OpenVswitch + OFED = Verbs device not found?

I am following along the doc at Open vSwitch with DPDK — Open vSwitch 3.0.90 documentation to see OpenVswitch work with DPDK and a CX5 25GBE adapter. It all builds fine but when attempting to add the adapter it errors out (log entries below). Lots and lots of Google search suggests that this is some issue related to the OFED drivers but seemingly nobody has ever encountered it before, or at least posted about it.

I’ve no clue where to start with this one. The system is a fresh install of Rocky 8.7. OFED is MLNX_OFED_LINUX-5.8- DPDK is dpdk-stable-21.11.2 and OVS is openvswitch-2.17.3. There are no special build options or attempts to optimize anything at this point. Just a fresh system following along step by step the docs at the OpenVswitch url above.
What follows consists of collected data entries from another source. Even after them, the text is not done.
-- ==== Sys2Proof/Machine/Core.lean ====
section
/-!
DEFINITION. The machine as the host runs it.
-/

def Sys2Proof.core : Host.Core :=
  { State := Sys2Proof.Machine.State
    Fault := Sys2Proof.Machine.Fault
    Refusal := Sys2Proof.Machine.Refusal
    step := Sys2Proof.Machine.step
    reset := Sys2Proof.Machine.State.reset }
end

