/-- HOLD and SHOW STOP carry an action, ON 0, OFF 1 or REPORT 2, and any other is refused; ON sets the request flag, OFF clears
it, REPORT leaves it, and the reply is the report with the flag as it is left and the published values as they stand. The
six rows are these requests with their actions (R152, R160).
That ON, OFF and REPORT are numbered 0, 1 and 2 is the model's reading (log entry 22). -/
def Obligations.HoldAndStopRequestsSetTheirFlags : Prop :=
  ∀ (tag action : Nat) (s : State), LinkReady s →
    let answer (r : Request) (code : Nat) (status : Status) (contents : List Field) (u : State) : Prop :=
      arrive tag r s = settle (sendReply code tag status contents u)
    (exec (.holdOn tag) s = .next (arrive tag (.hold 0) s) ∧ exec (.holdOff tag) s = .next (arrive tag (.hold 1) s)
      ∧ exec (.holdReport tag) s = .next (arrive tag (.hold 2) s)
      ∧ exec (.showStopOn tag) s = .next (arrive tag (.showStop 0) s)
      ∧ exec (.showStopOff tag) s = .next (arrive tag (.showStop 1) s)
      ∧ exec (.showStopReport tag) s = .next (arrive tag (.showStop 2) s))
    ∧ (loading s = true → answer (.hold action) 0x13 .busy [] (heard s)
        ∧ answer (.showStop action) 0x14 .busy [] (heard s))
    ∧ (loading s = false → 2 < action → answer (.hold action) 0x13 .outOfRange [] (heard s)
        ∧ answer (.showStop action) 0x14 .outOfRange [] (heard s))
    ∧ (loading s = false → action ≤ 2 →
        let held := (heard s).withHsu { s.hsu with
          holdRequest := if action = 0 then true else if action = 1 then false else s.hsu.holdRequest }
        let stopped := (heard s).withHsu { s.hsu with
          stopRequest := if action = 0 then true else if action = 1 then false else s.hsu.stopRequest }
        answer (.hold action) 0x13 .ok (holdReport held) held
          ∧ answer (.showStop action) 0x14 .ok (holdReport stopped) stopped)

/-- SET EVENT MASK refuses a mask with a bit above the eighteenth and otherwise replaces the mask at once and replies with it. A
masked kind's raises are not recorded, merges included, an unmasked kind's are; the occupied slots stay, keep ATTN asserted
and are chosen as before; the mask is no part of the show file (R185). -/
def Obligations.MaskedKindsAreNotRecorded : Prop :=
  ∀ (tag mask : Nat) (s : State), LinkOpen s → sparseRising none s.evr.slots = true →
    (262144 ≤ mask → Decided (.setEventMask tag mask) s 0x04 tag .outOfRange [] (heard s))
    ∧ (mask < 262144 →
      let u := (heard s).withEvr { s.evr with mask := BitVec.ofNat 18 mask }
      Decided (.setEventMask tag mask) s 0x04 tag .ok [.u24 mask] u
        ∧ u.attn = s.attn ∧ chosenEvent u = chosenEvent s ∧ showFile (showNow u) = showFile (showNow s)
        ∧ ∀ (kind : EventKind) (source : Nat) (detail : List Byte),
            (mask.testBit (kind.number - 1) = true → raiseEvent kind source detail u = u)
            ∧ (mask.testBit (kind.number - 1) = false →
                ∃ e, sparseFind (raiseEvent kind source detail u).evr.slots (kind.number * 32 + source) = some e
                  ∧ e.detail = (detail ++ List.replicate 8 0).take 8 ∧ e.latest = s.tmu.clock
                  ∧ (raiseEvent kind source detail u).attn = true
                  ∧ ∀ k, k ≠ kind.number * 32 + source →
                      sparseFind (raiseEvent kind source detail u).evr.slots k = sparseFind s.evr.slots k))
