/-! ### The end of a prewait (R60) -/

/-- Where no action of an entry is due none fires. -/
theorem fireDue_of_none_due {slot fuel : Nat} {e : Entry} {s : State} (he : sparseFind s.seq.entries slot = some e)
    (h : e.nextDue = none) : fireDue slot fuel s = s := by
  cases fuel with
  | zero => rfl
  | succ fuel =>
    unfold fireDue
    rw [he, Option.bind_some, h]

/-- A prewait that has run out ends, hold not effective, and no action of offset 0 fires when there is none (R60). -/
theorem prewaitEndStep_of_due {slot : Nat} {e : Entry} {s : State} (he : sparseFind s.seq.entries slot = some e)
    (hphase : e.phase = .prewait) (hprewait : e.prewait = 0) (hhold : s.hsu.holdEffective = false)
    (hnext : e.activated.nextDue = none) :
    prewaitEndStep slot s = postwaitExpiry slot (sweep (setEntry slot (some e.activated) s)) := by
  have hdue : e.prewaitDue = true ∧ holding s = false := ⟨by simp [Entry.prewaitDue, hphase, hprewait], hhold⟩
  have hend : prewaitEnd slot s = setEntry slot (some e.activated) s := by
    unfold prewaitEnd activate
    rw [he]
    exact (if_pos hdue).trans (fireDue_of_none_due (sparseFind_put_some ..) hnext)
  unfold prewaitEndStep
  rw [he, ← hend]
  exact if_pos hdue

/-- An entry whose cue does not CONTINUE keeps its postwait when its prewait ends (R63). -/
theorem activated_of_not_continue {e : Entry} (h : e.cue.follow ≠ .continue_) :
    e.activated
      = { e with phase := if e.states.contains .unfired then .active else .done, elapsed := 0 } := by
  unfold Entry.activated postwaitAtActive
  rw [if_neg h]
  exact phased_of_active rfl

/-! ### The steps of the only entry -/

section
variable {slot : Nat} {e : Entry} {s : State} (h1 : 1 ≤ slot) (h2 : slot ≤ 16) (hs : s.seq.entries = [(slot, e)])
include hs

/-- The only entry written anew is the only entry. -/
theorem setEntry_entries_of_single (x : Entry) : (setEntry slot (some x) s).seq.entries = [(slot, x)] := by
  rw [setEntry_seq, hs, sparsePut_single_some]

/-- The prewait of the only entry ends with all its actions later: the entry is ACTIVE, and nothing else happens (R60). -/
theorem settle_prewaitEndStep_later (hphase : e.phase = .prewait) (hprewait : e.prewait = 0)
    (hhold : s.hsu.holdEffective = false) (hfollow : e.cue.follow = .none) (hpostwait : e.postwait = .absent)
    (hunfired : .unfired ∈ e.states) (hlater : ∀ a ∈ e.cue.actions, 0 < a.offset) :
    settle (prewaitEndStep slot s)
      = (setEntry slot (some { e with phase := .active, elapsed := 0 }) s).withCmc
          (arbitrate (setEntry slot (some { e with phase := .active, elapsed := 0 }) s)).cmc := by
  have hactivated : e.activated = { e with phase := .active, elapsed := 0 } := by
    rw [activated_of_not_continue (by simp [hfollow]), if_pos (by simpa using hunfired)]
  have hnext : e.activated.nextDue = none := by
    have hnone (k : Nat) (a : Action) : ¬DueAt 0 e.cue.actions e.states k a := fun ⟨ha, _, hdue⟩ => by
      have := hlater a (List.mem_of_getElem? ha)
      omega
    rw [hactivated, Entry.nextDue, if_pos rfl, dueAction_eq_none hnone, Option.map_none]
  rw [prewaitEndStep_of_due (by rw [hs, sparseFind_single]) hphase hprewait hhold hnext, hactivated]
  have hentries := setEntry_entries_of_single hs { e with phase := .active, elapsed := 0 }
  generalize setEntry slot (some { e with phase := .active, elapsed := 0 }) s = u at hentries
  have hquiet : QuietSeq u := quietSeq_of_single hentries (fun h => nomatch h)
  have hexpiry : postwaitExpiry slot u = u := chase_of_none_due fun x hx => by
    rw [hentries, sparseFind_single] at hx
    cases hx
    exact .inl (by simp [Entry.postwaitDue, hpostwait])
  rw [sweep_of_quiet hquiet, hexpiry, settle_of_quiet hquiet]
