-- ==== Sys2Proof/Machine/Operands.lean ====
section
/-! DEFINITION. How each operand form is read: positions, digits, character codes, glyphs, decimal places, geometries,
pixels and colors (30_encoding.md R75, 41_alnum_encoder.md R90, R91, 42_framebuffer.md R110 to R113). -/

namespace Sys2Proof.Machine

/-- The position of a write: none from 8 up (41_alnum_encoder.md R91). -/
def positionOperand (pos : Nat) : Option (Fin 8) := if h : pos < 8 then some ⟨pos, h⟩ else none

/-- The ASCII code of a decimal digit, `0x30 + d` (41_alnum_encoder.md R94). -/
def digitCode (d : Fin 10) : Fin 128 := ⟨0x30 + d.val, by omega⟩

/-- The character code of a digit operand: none above 9 (41_alnum_encoder.md R94). -/
def digitOperand (val : Nat) : Option (Fin 128) := if h : val < 10 then some (digitCode ⟨val, h⟩) else none

/-- The character code of a character operand: none above 127 (41_alnum_encoder.md R95). -/
def charOperand (val : Nat) : Option (Fin 128) := if h : val < 128 then some ⟨val, h⟩ else none

/-- `glyph(c, dp) = P_FONT[c] | (dp ? DP_MASK : 0)`, all 16 bits of the font entry kept (41_alnum_encoder.md R90, R92). -/
def glyph (P : Params) (c : Fin 128) (dp : Bool) : SegWord := P.raw.font[c] ||| (if dp then dpMask else 0#16)

/-- The decimal digit of `t >= 0` at place `10^k`, by truncating division (41_alnum_encoder.md R98, R104). -/
def digitAt (t : Int) (k : Nat) : Fin 10 := ⟨t.toNat / 10 ^ k % 10, Nat.mod_lt _ (by decide)⟩

/-- `supported(w, h)` (42_framebuffer.md R110). -/
def supported (P : Params) (w h : Nat) : Bool := decide ((⟨w, h⟩ : Geometry) ∈ P.raw.geoms)

/-- A pixel is in bounds of the configured geometry (42_framebuffer.md R113). -/
def inBounds (s : State) (x y : Nat) : Bool := decide (x < s.cfgW.toNat) && decide (y < s.cfgH.toNat)

/-- `index(x, y) = 1 + x + (y / 8) * S.cfg_w` (20_memory.md R44). -/
def pixelIndex (cfgW : Byte) (x y : Nat) : Nat := 1 + x + y / 8 * cfgW.toNat

/-- `bit(x, y) = y mod 8` (20_memory.md R44). -/
def pixelBit (y : Nat) : Nat := y % 8

/-- `apply(color, b, k)`: clear, set or flip bit `k` of `b` (42_framebuffer.md R112). -/
def applyColor (c : Color) (k : Nat) (b : Byte) : Byte :=
  match c with
  | .black => b &&& ~~~(1#8 <<< k)
  | .white => b ||| (1#8 <<< k)
  | .inverse => b ^^^ (1#8 <<< k)

end Sys2Proof.Machine
end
I’d be most appreciative if someone can give me a pointer to get back on track!



cat /etc/system-release

Rocky Linux release 8.7 (Green Obsidian)

uname -a

Linux VH04 4.18.0-425.3.1.el8.x86_64 #1 SMP Wed Nov 9 20:13:27 UTC 2022 x86_64 x86_64 x86_64 GNU/Linux
[root@VH04 dpdk-stable-21.11.2]#

OFED was installed with this command:
./mlnxofedinstall -vv --upstream-libs --dpdk --add-kernel-support

The failing OpenVSwitch command was
ovs-vsctl add-port br0 port0 – set Interface port0 type=dpdk options:dpdk-devargs=0000:81:00.0

This is the Mellanox/NVidia card

lspci | grep Mel

81:00.0 Ethernet controller: Mellanox Technologies MT27800 Family [ConnectX-5]
81:00.1 Ethernet controller: Mellanox Technologies MT27800 Family [ConnectX-5]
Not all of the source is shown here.